Task goal >>
State how many lines in the following entries contain the word "Config". No other output.

Records to use >>
-- ==== Sys2Proof/Laws/KeptFormat.lean ====
section
/-! SUPPORT. What every operation of Format keeps. -/

namespace Sys2Proof.Machine

theorem execFormat_kept {z : State} (h : Nat) (data : Bytes) (t : Nat) (s : State) (hs : Kept z s) :
    KeptStep z (execFormat h data t s) := by
  unfold execFormat
  with_reducible apply runSigned_kept
  · exact hs
  · intro v0 v1 v2 h3
    with_reducible refine kept_ite (fun _ => ?_) (fun _ => ?_)
    · with_reducible apply finishAdmin_kept
      exact h3
    · extract_lets x4 x5 x6
      have h7 : Kept z x6 := by
        unfold x6
        with_reducible apply admSeal_kept
        with_reducible refine kept_set _ ?_ rfl rfl rfl rfl rfl rfl rfl rfl rfl rfl rfl rfl rfl rfl
        exact h3
      with_reducible refine kept_forEach ?_ ?_
      · exact h7
      · intro v8 v9 h10
        with_reducible apply startDrain_kept
        exact h10

theorem formatKeys_kept {z : State} (s : State) (hs : Kept z s) :
    Kept z (formatKeys s) := by
  unfold formatKeys
  extract_lets x0 x1
  with_reducible refine kept_upd _ ?_ rfl rfl rfl rfl rfl rfl rfl rfl rfl rfl
  exact hs

theorem formatIndex_kept {z : State} (s : State) (hs : Kept z s) :
    Kept z (formatIndex s) := by
  unfold formatIndex
  with_reducible refine kept_upd _ ?_ rfl rfl rfl rfl rfl rfl rfl rfl rfl rfl
  exact hs

theorem formatMap_kept {z : State} (s : State) (hs : Kept z s) :
    Kept z (formatMap s) := by
  unfold formatMap
  extract_lets x0
  with_reducible apply jEnter_kept
  with_reducible refine kept_upd _ ?_ rfl rfl rfl rfl rfl rfl rfl rfl rfl rfl
  exact hs

theorem retireMarked_kept {z : State} (bad : List (Nat × Nat × Nat)) (s : State) (hs : Kept z s) :
    Kept z (retireMarked bad s) := by
  unfold retireMarked
  with_reducible refine kept_forEach ?_ ?_
  · exact hs
  · intro v0 v1 h2
    with_reducible apply modBlock_kept
    exact h2

theorem setReserve_kept {z : State} (pct : Nat) (s : State) (e : Nat × Nat) (hs : Kept z s) :
    Kept z (setReserve pct s e) := by
  unfold setReserve
  extract_lets x0
  with_reducible apply modDie_kept
  exact hs

theorem formatMedia_kept {z : State} (s : State) (bad : List (Nat × Nat × Nat)) (pct : Nat) (hs : Kept z s) :
    Kept z (formatMedia s bad pct) := by
  unfold formatMedia
  extract_lets x0 x1 x2 x3 x4 x5 x6
  have h7 : Kept z x3 := by
    unfold x3
    with_reducible refine kept_upd _ ?_ rfl rfl rfl rfl rfl rfl rfl rfl rfl rfl
    exact hs
  have h8 : Kept z x4 := by
    unfold x4
    with_reducible apply retireMarked_kept
    exact h7
  have h9 : Kept z x5 := by
    unfold x5
    with_reducible refine foldl_keeps (P := Kept z) ?_ ?_
    · exact h8
    · intro v10 v11 h12
      with_reducible apply setReserve_kept
      exact h12
  with_reducible refine kept_upd _ ?_ rfl rfl rfl rfl rfl rfl rfl rfl rfl rfl
  exact h9

theorem formatAdm_kept {z : State} (s : State) (width pct : Nat) (hs : Kept z s) : Kept z (formatAdm s width pct) := by
  unfold formatAdm
  dsimp only
  exact hs.adm ⟨hs.admOk.1, hs.admOk.2.1, Nat.zero_le _⟩

theorem execFormatDone_kept {z : State} (bad : List (Nat × Nat × Nat)) (t : Nat) (s : State) (hs : Kept z s) :
    KeptStep z (execFormatDone bad t s) := by
  unfold execFormatDone
  with_reducible refine kept_next ?_
  extract_lets x0
  have h1 : Kept z x0 := by
    unfold x0
    with_reducible apply State.at__kept
    exact hs
  split
  · exact h1
  · with_reducible refine kept_ite (fun _ => ?_) (fun _ => ?_)
    · exact h1
    · extract_lets x2 x3 x4 x5 x6 x7
      have h8 : Kept z x4 := by
        unfold x4
        with_reducible apply formatMedia_kept
        with_reducible apply formatMap_kept
        with_reducible apply formatIndex_kept
        with_reducible apply formatKeys_kept
        exact h1
      have h9 : Kept z x5 := by
        unfold x5
        with_reducible apply newSettings_kept
        with_reducible apply formatAdm_kept
        exact h8
      have h10 : Kept z x7 := by
        unfold x7
        with_reducible refine kept_upd _ ?_ rfl rfl rfl rfl rfl rfl rfl rfl rfl rfl
        exact h9
      with_reducible apply finishAdmin_kept
      with_reducible apply spaceCheck_kept
      with_reducible apply darningDone_kept
      exact h10

end Sys2Proof.Machine
end

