/-- States that meet the hypotheses of each clause of `Admission`, in its order. -/
theorem witness_Admission :
    (∃ (q : Nat) (τ : Nat) (p : Qp) (c : Bytes) (key : Bytes) (r : List (Bytes × Bytes)) (s : State),
      tget s.net.qps q = some p ∧ p.toFe = (c, key) :: r ∧ (queue s q).mode = .open_ ∧
      arrivalStatus (s.at_ τ) q c = none ∧ (queue s q).admin = true ∨ capOp c ≠ opAbort) ∧
    (∃ (q : Nat) (st : Nat) (o : Nat) (τ : Nat) (p : Qp) (c : Bytes) (key : Bytes) (r : List (Bytes × Bytes)) (s : State),
      tget s.net.qps q = some p ∧ p.toFe = (c, key) :: r ∧ (queue s q).mode = .open_ ∧
      arrivalStatus (s.at_ τ) q c = some (st, o) ∧ (queue s q).notices = [] ∧ s.fe.holdPowerFail = false) ∧
    (∃ (q : Nat) (τ : Nat) (fe : Fe) (c : Capsule) (r : List Capsule) (s : State), arbitrate (s.at_ τ) = some (q, fe) ∧
      (queue s q).waiting = c :: r ∧ (queue s q).admin = false ∧
      (quoinOf c 0 0).all (fun e => s.fe.quoins.all (fun o => !e.conflicts o)) = true ∧
      admitStatus (s.at_ τ) c false = none) ∧
    (∃ (q : Nat) (τ : Nat) (fe : Fe) (c : Capsule) (r : List Capsule) (e : Quoin) (o : Quoin) (s : State),
      arbitrate (s.at_ τ) = some (q, fe) ∧ (queue s q).waiting = c :: r ∧ (queue s q).admin = false ∧
      quoinOf c 0 0 = some e ∧ o ∈ s.fe.quoins ∧ e.conflicts o = true) ∧
    (∃ (p : Nat) (n : Nat) (τ : Nat) (c : Slot) (s : State),
      (s.fe.slots.filter (fun e => e.2.ringWait && e.2.pair = p)).find? (fun e => (s.fe.slots.filter (fun e => e.2.ringWait && e.2.pair = p)).all (fun o => e.2.order ≤ o.2.order)) = some (n,
      c) ∧ slot? s n = some c ∧ ringRoom s p = true ∧ c.admin = false ∧ admitStatus (s.at_ τ) c.cap false = none) :=
  ⟨⟨1, 5, { toFe := [(capsule opGet 7 [(6, [16])], [])] }, capsule opGet 7 [(6, [16])], [], [],
    withQp conn { toFe := [(capsule opGet 7 [(6, [16])], [])] }, by decide +kernel⟩,
   ⟨1, stInvalidOpcode, 0xFF, 5, { toFe := [(capsule 0x7F 7 [], [])] }, capsule 0x7F 7 [], [], [],
     withQp conn { toFe := [(capsule 0x7F 7 [], [])] }, by decide +kernel⟩,
   ⟨1, 5, arbitrated (State.at_ (contending (put 7) []) 5), put 7, [], contending (put 7) [], by decide +kernel⟩,
   ⟨1, 5, arbitrated (State.at_ (contending (put 7) [⟨0, 0, 0, 67108864, true, true, 0, 0⟩]) 5), put 7, [], ⟨0, 0, 0,
     67108864, true, true, 0, 0⟩, ⟨0, 0, 0, 67108864, true, true, 0, 0⟩, contending (put 7) [⟨0, 0, 0, 67108864, true,
     true, 0, 0⟩], by decide +kernel⟩,
   ⟨0, 0, 5, { ioSlot opPut [(6, [16])] with st := .waiting, ringWait := true },
     running1 { ioSlot opPut [(6, [16])] with st := .waiting, ringWait := true }, by decide +kernel⟩⟩

/-- States that meet the hypotheses of each clause of `EndsOfCommands`, in its order. -/
theorem witness_EndsOfCommands :
    (∃ (q : Nat) (c : Capsule) (r : List Capsule) (s : State), (queue s q).aborts = c :: r ∧ (queue s q).mode = .open_ ∧
      (queue s q).notices = [] ∧ s.fe.holdPowerFail = false ∧
      (queue s q).waiting.any (fun x => capId x.bytes = capAppTag c.bytes) = false ∧
      (queueSlots s q).find? (fun e => capId e.2.cap.bytes = capAppTag c.bytes) = none ∧ s.fe.sealedNow = []) ∧
    (∃ (q : Nat) (n : Nat) (c : Capsule) (x : Slot) (r : List Capsule) (s : State), (queue s q).aborts = c :: r ∧
      (queue s q).mode = .open_ ∧ (queue s q).notices = [] ∧ s.fe.holdPowerFail = false ∧
      (queue s q).waiting.any (fun x => capId x.bytes = capAppTag c.bytes) = false ∧
      (queueSlots s q).find? (fun e => capId e.2.cap.bytes = capAppTag c.bytes) = some (n, x) ∧ x.st = .sealed) ∧
    (∃ (q : Nat) (c : Capsule) (d : Capsule) (r : List Capsule) (l : List Capsule) (s : State),
      (queue s q).aborts = c :: r ∧ (queue s q).mode = .open_ ∧ (queue s q).notices = [] ∧ s.fe.holdPowerFail = false ∧
      (queue s q).waiting = d :: l ∧ capId d.bytes = capAppTag c.bytes ∧ (∀ e ∈ l, capId e.bytes ≠ capAppTag c.bytes)) ∧
    (∃ (n : Nat) (st : Nat) (c : Slot) (s : State), slot? s n = some c ∧ c.st = .ending st ∧ c.preOps = 0) ∧
    (∃ (n : Nat) (c : Slot) (f : Completion) (s : State), slot? s n = some c ∧ c.st = .admitted ∧ c.final = some f ∧
      c.egress = []) ∧
    (∃ (n : Nat) (g : Nat) (c : Slot) (s : State), slot? s n = some c ∧ c.gen ≠ g) ∧
    (∃ (seq : Nat) (w : WriteRec) (s : State), tget s.map.writes seq = some w ∧ w.acked = true ∧ w.lost = true ∧
      s.fe.serving = true) :=
  ⟨⟨1, queued opAbort 9 [(12, leBytes 2 3)], [],
    withQueue conn { queue16 false with aborts := [queued opAbort 9 [(12, leBytes 2 3)]] }, by decide +kernel⟩,
   ⟨1, 0, queued opAbort 9 [(12, leBytes 2 7)], { ioSlot opGet [] with st := .sealed }, [],
     withQueue (running1 { ioSlot opGet [] with st := .sealed }) { queue16 false with aborts := [queued opAbort 9 [(12, leBytes 2 7)]] },
     by decide +kernel⟩,
   ⟨1, queued opAbort 9 [(12, leBytes 2 7)], put 7, [], [put 8],
     withQueue conn { queue16 false with aborts := [queued opAbort 9 [(12, leBytes 2 7)]], waiting := [put 7, put 8] },
     by decide +kernel⟩,
   ⟨0, stAbortedByReset, { ioSlot opGet [] with st := .ending stAbortedByReset },
     running1 { ioSlot opGet [] with st := .ending stAbortedByReset }, by decide +kernel⟩,
   ⟨0, { ioSlot opGet [] with final := some { cmdId := 7, status := stKeyNotFound } },
     { cmdId := 7, status := stKeyNotFound },
     running1 { ioSlot opGet [] with final := some { cmdId := 7, status := stKeyNotFound } }, by decide +kernel⟩,
   ⟨0, 0, ioSlot opGet [], running1 (ioSlot opGet []), by decide +kernel⟩,
   ⟨1, { write1 true with lost := true },
     { conn with map := { conn.map with writes := [(1, { write1 true with lost := true })] } }, by decide +kernel⟩⟩
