-- ==== Sys2Proof/Machine/Ops.lean ====
section
/-! DEFINITION. The shared operations: free values, the membership index, reports, the control-link scheduler,
checked reads, trips with their consequences, the ends of link checks and creep runs, and the egress arbiters. -/

namespace Sys2Proof.Machine

/-- Change element i of a vector. -/
def upd {α : Type} {n : Nat} (v : Vector α n) (i : Fin n) (f : α → α) : Vector α n := v.set i (f v[i])

/-! ## Free values (log 22) -/

/-- The permutation of 0 .. n-1 a list spells: its first mention of each number below n, then the numbers it does
not mention, ascending. Every permutation is spelled by some list. -/
def orderOf (n : Nat) (l : List Nat) : List Nat :=
  let named := (l.filter (· < n)).eraseDups
  named ++ (List.range n).filter (fun k => !named.contains k)

/-- The list in the order spelled. -/
def permute {α : Type} (order : List Nat) (l : List α) : List α := (orderOf l.length order).filterMap (l[·]?)

/-- A list of things taken at one event in no stated order, in a free order. Nothing is drawn for fewer than two. -/
def State.inFreeOrder {α : Type} (l : List α) (s : State) : List α × State :=
  match l with
  | [] => ([], s)
  | [x] => ([x], s)
  | x :: y :: rest =>
    (permute (Config.freeOrder s.freeCount) (x :: y :: rest), { s with freeCount := s.freeCount + 1 })

/-- One of several, freely; nothing is drawn for fewer than two. -/
def State.pick {α : Type} (l : List α) (s : State) : Option α × State :=
  match l with
  | [] => (none, s)
  | [x] => (some x, s)
  | x :: y :: rest =>
    ((x :: y :: rest)[Config.freeIndex s.freeCount % (rest.length + 2)]?, { s with freeCount := s.freeCount + 1 })

/-! ## The membership index (R4) -/

def State.groupOf (s : State) (a : AxisIx) : Option GroupIx := s.tables.index[a].group
def State.pairOf (s : State) (a : AxisIx) : Option PairIx := s.tables.index[a].pair

/-- The members of a group by the index, ascending. -/
def State.members (s : State) (g : GroupIx) : List AxisIx :=
  (List.finRange 64).filter fun a => s.groupOf a == some g

/-- The axes of a pair by the index, ascending. -/
def State.pairAxes (s : State) (p : PairIx) : List AxisIx :=
  (List.finRange 64).filter fun a => s.pairOf a == some p

def State.permitState (s : State) (g : GroupIx) : PermitState := s.permits[g].state

/-- The group is locked: PRIMED, LIVE or TRIPPED (R6). -/
def State.lockedGroup (s : State) (g : Option GroupIx) : Bool :=
  match g with
  | some g => s.permitState g != .disarmed
  | none => false

/-- The group of a pair by the index (R6, R141). -/
def State.pairGroup (s : State) (p : PairIx) : Option GroupIx :=
  match s.pairAxes p with
  | a :: _ => s.groupOf a
  | [] => none

/-- The contents a read of the record uses: corrected where one bit is in error, else as held (R138, R139). -/
def Stored.seen {F : Type} (r : Stored F) : F :=
  if r.poisoned then r.held
  else match r.check with
    | .single f => f
    | .lasting f => f
    | .clean => r.held
    | .uncorrectable => r.held

/-- The axis an extent names, by its contents as a read uses them (R81, R138, R139; log 11). -/
def State.extentAxis (s : State) (x : ExtentIx) : Option AxisIx := axisOfByte s.tables.extents[x].seen.axis
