/-- READ_ENTRY naming the EXTENT table. -/
def execReadEntryExtent (s : State) : Result :=
  .next (s.serve fun d => match d with
    | .readExtent i => some fun s => withIndex 128 i s readExtent
    | _ => none)

/-- READ_ENTRY naming the WAYPOINT table. -/
def execReadEntryWaypoint (s : State) : Result :=
  .next (s.serve fun d => match d with
    | .readWaypoint i => some fun s => withIndex 64 i s readWaypoint
    | _ => none)

/-- READ_ENTRY naming the INPUT table. -/
def execReadEntryInput (s : State) : Result :=
  .next (s.serve fun d => match d with
    | .readInput i => some fun s => withIndex 8 i s readInput
    | _ => none)

/-- READ_ENTRY naming the SETTINGS table. -/
def execReadEntrySettings (s : State) : Result :=
  .next (s.serve fun d => match d with
    | .readSettings i => some fun s => withIndex 1 i s readSettings
    | _ => none)

/-- READ_ENTRY naming the SCHEDULE table. -/
def execReadEntrySchedule (s : State) : Result :=
  .next (s.serve fun d => match d with
    | .readSchedule i => some fun s => withIndex 32 i s readSchedule
    | _ => none)

/-! ## The commands: WRITE_ENTRY -/

/-- WRITE_ENTRY naming the AXIS table. -/
def execWriteEntryAxis (s : State) : Result :=
  .next (s.serve fun d => match d with
    | .writeAxis i f => some fun s => withIndex 64 i s (writeAxis f)
    | _ => none)

/-- WRITE_ENTRY naming the GROUP table. -/
def execWriteEntryGroup (s : State) : Result :=
  .next (s.serve fun d => match d with
    | .writeGroup i f => some fun s => withIndex 8 i s (writeGroup f)
    | _ => none)

/-- WRITE_ENTRY naming the PAIR table. -/
def execWriteEntryPair (s : State) : Result :=
  .next (s.serve fun d => match d with
    | .writePair i f => some fun s => withIndex 32 i s (writePair f)
    | _ => none)

/-- WRITE_ENTRY naming the EXTENT table. -/
def execWriteEntryExtent (s : State) : Result :=
  .next (s.serve fun d => match d with
    | .writeExtent i f => some fun s => withIndex 128 i s (writeExtent f)
    | _ => none)

/-- WRITE_ENTRY naming the WAYPOINT table. -/
def execWriteEntryWaypoint (s : State) : Result :=
  .next (s.serve fun d => match d with
    | .writeWaypoint i w => some fun s => withIndex 64 i s (writeWaypoint w)
    | _ => none)

/-- WRITE_ENTRY naming the INPUT table. -/
def execWriteEntryInput (s : State) : Result :=
  .next (s.serve fun d => match d with
    | .writeInput i level groups => some fun s => withIndex 8 i s (writeInput level groups)
    | _ => none)

/-- WRITE_ENTRY naming the SETTINGS table. -/
def execWriteEntrySettings (s : State) : Result :=
  .next (s.serve fun d => match d with
    | .writeSettings i f => some fun s => withIndex 1 i s (writeSettings f)
    | _ => none)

Answer space >>
2